Christliche Elemente
Außerhalb der Gralsromane gibt es eine kirchliche Überlieferung, die Josef von Arimathäa mit dem Kelch in Verbindung bringt. Diese geht auf den Bischof Amalarius von Metz zurück († um 850), der anfing, die Abendmahlsfeier allegorisch zu interpretieren. Der Altar wird hier das Grab Christi, das Altartuch das Leichentuch etc. Fassbar wird diese Überlieferung in Theologen des 12. und 13. Jahrhunderts wie Rupert von Deutz, Hildebert von Tours und William Durand. Von diesen wiederum hat Robert de Boron sein Gralsmaterial übernommen (vgl. Allen Cabaniss: Studies in English, 1963).
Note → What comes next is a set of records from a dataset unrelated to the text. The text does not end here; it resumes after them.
/-- A run over the chain of a stream: the pages it returned are the first ones of the chain, in chain order, and have joined the
free list; a break leaves the page it was met at as the first of the chain. -/
theorem returnRun_spec (i : StreamId) (stops : Bool) (fuel : Nat) (c0 c : Chip) (n : Nat) (done : List Nat)
    (h : Joined (fun _ => False) c0 c done) :
    ∃ k, (returnRun i stops fuel c n).returned = n + k ∧ k ≤ (c.stream i).chain.length ∧
      ((returnRun i stops fuel c n).chip.stream i).chain = (c.stream i).chain.drop k ∧
      Joined (fun _ => False) c0 (returnRun i stops fuel c n).chip (done ++ (c.stream i).chain.take k) ∧
      (∀ p, (returnRun i stops fuel c n).broken = some p → ∃ q rest, (c.stream i).chain.drop k = p :: q :: rest) ∧
      (stops = false → (returnRun i stops fuel c n).broken = none → k = min fuel (c.stream i).chain.length) := by
  induction fuel generalizing c n done with
  | zero => exact ⟨0, rfl, Nat.zero_le _, by simp [returnRun], by simpa [returnRun] using h, by simp [returnRun], by simp⟩
  | succ fuel ih =>
    unfold returnRun
    split
    · rename_i hc
      refine ⟨0, rfl, Nat.zero_le _, by simp [hc], by simpa [hc] using h, by simp, by simp [hc]⟩
    · rename_i p rest hc
      split
      · rename_i hs
        refine ⟨0, rfl, Nat.zero_le _, by simp [hc], by simpa using h, by simp, fun h0 => ?_⟩
        simp [h0] at hs
      · split
        · have h1 := h.takeBack i p []
          obtain ⟨k, e1, e2, e3, e4, e5, e6⟩ := ih (c.takeBack i p []) (n + 1) (done ++ [p]) h1.1
          rw [h1.2] at e2 e3 e4 e5 e6
          have hk : k = 0 := by simpa using e2
          subst hk
          refine ⟨1, by rw [e1], by simp [hc], by rw [e3, hc]; rfl, by simpa [hc] using e4, fun q hq => ?_, fun _ _ => ?_⟩
          · obtain ⟨_, _, h⟩ := e5 q hq; cases h
          · simp [hc]
        · rename_i q more
          have hf := c.followChain_spec i p
          simp only
          split
          · rename_i hn
            refine ⟨0, rfl, Nat.zero_le _, ?_, ?_, fun x hx => ?_, fun _ hb => by cases hb⟩
            · rw [hf.1]; rfl
            · simp only [List.take_zero, List.append_nil]
              exact h.same hf.2.1 ((c.followChain_keeps i i p).mem h.ok) rfl rfl rfl rfl rfl
            · injection hx with hx
              subst hx
              exact ⟨q, more, by rw [hc]; rfl⟩
          · have h0 : Joined (fun _ => False) c0 (c.followChain i p).1 done :=
              h.same hf.2.1 ((c.followChain_keeps i i p).mem h.ok) rfl rfl rfl rfl rfl
            have h1 := h0.takeBack i p (q :: more)
            obtain ⟨k, e1, e2, e3, e4, e5, e6⟩ := ih ((c.followChain i p).1.takeBack i p (q :: more)) (n + 1)
              (done ++ [p]) h1.1
            rw [h1.2] at e2 e3 e4 e5 e6
            refine ⟨k + 1, by rw [e1]; omega, by simpa [hc] using e2, by rw [e3, hc]; rfl, by simpa [hc] using e4,
              fun x hx => ?_, fun a b => ?_⟩
            · rw [hc]; exact e5 x hx
            · rw [hc, e6 a b]; simp only [List.length_cons]; omega
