/-- One record of a sizing walk (R54): its header, the capacity, the links to the place after it, in this order. -/
theorem sizeWalk_step (i : StreamId) (capacity next first fuel : Nat) (start : WalkPlace) (n : Nat) :
    let y := start.after i next first n
    let seq := first + n
    let read : Chip := { y.chip with mem := (y.header i seq).1 }
    let total := start.total i next first
    let walk := sizeWalk i capacity next (fuel + 1) y.chip seq y.page y.offset n (total n)
    ((y.header i seq).2 = none → walk = .broken read .recordHeader none) ∧
    ((y.header i seq).2 ≠ none → capacity < total (n + 1) →
      walk = if n = 0 then .small read (y.size i seq) else .sized read n (.at y.page y.offset)) ∧
    ((y.header i seq).2 ≠ none → total (n + 1) ≤ capacity → ∀ j, j < y.hops i next seq → y.link i seq j = none →
      (∀ m, m < j → y.link i seq m ≠ none) →
      walk = .broken ((y.hop i seq j).1.followChain i (y.hop i seq j).2).1 .chainLink (some (y.hop i seq j).2)) ∧
    (start.Counted i next first capacity n →
      walk = sizeWalk i capacity next fuel (start.after i next first (n + 1)).chip (first + (n + 1))
        (start.after i next first (n + 1)).page (start.after i next first (n + 1)).offset (n + 1) (total (n + 1))) := by
  intro y seq read total walk
  have hw : walk = sizeWalk i capacity next (fuel + 1) y.chip seq y.page y.offset n (total n) := rfl
  cases hh : (y.header i seq).2 with
  | none =>
    refine ⟨fun _ => ?_, fun h => absurd rfl h, fun h => absurd rfl h, fun h => absurd hh h.header⟩
    rw [hw, sizeWalk]
    change (match (y.header i seq).2 with | none => _ | some _ => _) = _
    rw [hh]
    rfl
  | some hd =>
    have hs : footprint hd.length = y.size i seq := by simp only [WalkPlace.size, hh]; rfl
    have hf : 16 ≤ y.size i seq := by rw [← hs]; unfold footprint; omega
    have ht : total (n + 1) = total n + y.size i seq := start.total_succ i next first n
    have e : walk = if capacity < total (n + 1) then
          (if n = 0 then .small read (y.size i seq) else .sized read n (.at y.page y.offset))
        else
          let r1 := passPages i ((y.offset + y.size i seq) / 4096 + 1) read y.page (y.offset + y.size i seq)
          match r1.2.2 with
          | none => .broken r1.1 .chainLink (some r1.2.1)
          | some pos =>
            let r2 := nextPlace i (decide (seq + 1 < next)) r1.1 r1.2.1 pos
            match r2.2.2 with
            | none => .broken r2.1 .chainLink (some r2.2.1)
            | some pos' => sizeWalk i capacity next fuel r2.1 (seq + 1) r2.2.1 pos' (n + 1) (total (n + 1)) := by
      rw [hw, sizeWalk]
      change (match (y.header i seq).2 with | none => _ | some _ => _) = _
      rw [hh, ht, ← hs]
      rfl
    refine ⟨nofun, fun _ hc => by rw [e, if_pos hc], ?_⟩
    -- What the hops find when the record fits.
    have hp := passPages_walked i seq y ((y.offset + y.size i seq) / 4096 + 1) 0 (y.offset + y.size i seq) (by omega) (by omega)
    simp only [Nat.zero_add] at hp
    have h0 : y.hop i seq 0 = (read, y.page) := rfl
    rw [h0] at hp
    obtain ⟨hp1, hp2⟩ := hp
    -- The record's whole run of links, when those to its own last byte give pages.
    have run (hc : total (n + 1) ≤ capacity) (hl : ∀ k, k < (y.offset + y.size i seq - 1) / 4096 → y.link i seq k ≠ none) :
        walk =
          let a := (y.offset + y.size i seq - 1) / 4096
          let pos := y.offset + y.size i seq - 4096 * a
          if seq + 1 < next ∧ pos = 4096 then
            match y.link i seq a with
            | none => .broken ((y.hop i seq a).1.followChain i (y.hop i seq a).2).1 .chainLink (some (y.hop i seq a).2)
            | some q => sizeWalk i capacity next fuel ((y.hop i seq a).1.followChain i (y.hop i seq a).2).1 (seq + 1) q 0
                (n + 1) (total (n + 1))
          else sizeWalk i capacity next fuel (y.hop i seq a).1 (seq + 1) (y.hop i seq a).2 pos (n + 1) (total (n + 1)) := by
      rw [e, if_neg (Nat.not_lt.2 hc)]
      simp only [hp1 hl, nextPlace, Config.pageBytes, Bool.and_eq_true, decide_eq_true_eq, beq_iff_eq]
      by_cases hmore : seq + 1 < next ∧ y.offset + y.size i seq - 4096 * ((y.offset + y.size i seq - 1) / 4096) = 4096
      · simp only [if_pos hmore]
        have hl' : y.link i seq ((y.offset + y.size i seq - 1) / 4096) =
            ((y.hop i seq ((y.offset + y.size i seq - 1) / 4096)).1.followChain i
              (y.hop i seq ((y.offset + y.size i seq - 1) / 4096)).2).2 := rfl
        rw [hl']
        cases ((y.hop i seq ((y.offset + y.size i seq - 1) / 4096)).1.followChain i
          (y.hop i seq ((y.offset + y.size i seq - 1) / 4096)).2).2 <;> rfl
      · simp only [if_neg hmore]
    have hhops : y.hops i next seq = (y.offset + y.size i seq - 1) / 4096 +
        if seq + 1 < next ∧ y.offset + y.size i seq - 4096 * ((y.offset + y.size i seq - 1) / 4096) = 4096 then 1 else 0 := by
      unfold WalkPlace.hops
      split <;> split <;> omega
    refine ⟨fun _ hc j hj hn hm => ?_, fun hcount => ?_⟩
    · by_cases ha : j < (y.offset + y.size i seq - 1) / 4096
      · rw [e, if_neg (Nat.not_lt.2 hc)]
        simp only [hp2 j ha hn hm]
      · rw [hhops] at hj
        split at hj
        · rename_i hmore
          have hj : j = (y.offset + y.size i seq - 1) / 4096 := by omega
          subst hj
          rw [run hc hm]
          simp only [if_pos hmore, hn]
        · omega
    · have hc : total (n + 1) ≤ capacity := hcount.fits
      have hl := hcount.links
      change ∀ j, j < y.hops i next seq → y.link i seq j ≠ none at hl
      have hafter : start.after i next first (n + 1) =
          { chip := (y.hop i seq (y.hops i next seq)).1, page := (y.hop i seq (y.hops i next seq)).2,
            offset := y.offset + y.size i seq - 4096 * y.hops i next seq } := rfl
      rw [hafter, run hc fun k hk => hl k (by rw [hhops]; omega)]
      by_cases hmore : seq + 1 < next ∧ y.offset + y.size i seq - 4096 * ((y.offset + y.size i seq - 1) / 4096) = 4096
      · rw [if_pos hmore] at hhops
        have hq := hl ((y.offset + y.size i seq - 1) / 4096) (by omega)
        obtain ⟨q, hq⟩ := Option.ne_none_iff_exists'.1 hq
        simp only [if_pos hmore, hq]
        have hq' : ((y.hop i seq ((y.offset + y.size i seq - 1) / 4096)).1.followChain i
            (y.hop i seq ((y.offset + y.size i seq - 1) / 4096)).2).2 = some q := hq
        rw [hhops, y.hop_succ, hq']
        simp only [Option.getD_some]
        rw [show y.offset + y.size i seq - 4096 * ((y.offset + y.size i seq - 1) / 4096 + 1) = 0 by omega]
        rfl
      · rw [if_neg hmore, Nat.add_zero] at hhops
        simp only [if_neg hmore, hhops]
        rfl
In der Figur des Josef von Arimathäa kommt eine christliche Strömung zum Ausdruck, die abseits der offiziellen Glaubensrichtung steht. Er repräsentiert ein fernes Echo des Urchristentums, das ohne Amtskirche auskam, und das im Bild der Gralsgemeinde und ihrer Kulthandlung um das Gralsgefäß weiterlebt. Um seine Person herum verkörperte sich die neu aufkommende Strömung der Mysterienfrömmigkeit (etwa seit dem 8. Jahrhundert), die erst zur Zeit ihrer Unterdrückung durch die offizielle Kirche in die literarischen Zeugnisse eingegangen ist.
Sehr früh verband sich der Gral mit der christlichen Tradition der Eucharistie: Der Gral wurde als der Kelch verstanden, den Christus beim letzten Abendmahl mit seinen Jüngern benutzt hat und in dem Josef von Arimathäa das Blut Christi unter dessen Kreuz aufgefangen hat, wie schon früh in apokryphen Evangelientexten erzählt wurde. Der Gral stellt sich damit als eine der zahlreichen mittelalterlichen Blut-Christi-Reliquien dar (Longinuslanze, Turiner Grabtuch, Schweißtuch der Veronika, Eucharistie-Wunder von Lanciano, Blutwunder des Januarius in Neapel).
Ähnlich wie diese Traditionen gehört die Entstehung der Gralslegende mentalitätsgeschichtlich in die Entwicklung der zunehmenden Abendsmahlsfrömmigkeit des 12./13. Jahrhunderts. In dieselbe Zeit fallen auch die Formulierung und Dogmatisierung der Transsubstantiationslehre auf dem Vierten Laterankonzil (1215), die Entstehung des Fronleichnamfestes (1264 von Papst Urban IV. zum Fest der Gesamtkirche erhoben) und die Verdrängung der Kelchkommunion durch Laien (verboten erst 1415 auf dem Konzil von Konstanz, aber schon im Mittelalter zunehmend den Priestern vorbehalten, um die Gefahr versehentlichen Verschüttens des Blutes Christi zu vermeiden).
Die in Gralslegende, Transsubstantiationslehre, Fronleichnam (Fest der leibhaften Gegenwart Christi im Altarsakrament) und Priesterkelch sich ausdrückende Vorstellung von der substanzhaften Gegenwart des Blutes Christi im Abendmahl und seiner Heilswirkung ist geistesgeschichtlich von der scholastischen Hauptkontroverse im Streit zwischen „Realismus“ und „Nominalismus“ bestimmt, dem sog. „Universalienstreit“ - der sich übrigens literarisch in dem Roman „Der Name der Rose“ von Umberto Eco spiegelt.
Keltische Elemente
Wie in die Artusromane sind auch in die Gralslegende alte keltische Motive eingeflossen.
Es existiert eine enge Verbindung zwischen dem Mythos des Heiligen Grals und den verschiedenen Legenden, die sich um König Artus und die Ritter der Tafelrunde ranken. Die Geschichte um das verlorene Paradies und die folgende Gralssuche als der Versuch, das Paradies wieder zu erlangen, stehen häufig im Mittelpunkt der Artuslegenden. Sie bilden oft den Hintergrund für zahlreiche andere Legenden, so z. B. auch für die Geschichte des Zauberers Merlin, die Lebensgeschichte Lancelots oder die Erzählungen von der Fraueninsel Avalon.
Auch das Speisewunder des Grals wird auf Vorstellungen von einem magischen Trink- oder Füllhorn in der keltischen Mythologie zurückgeführt.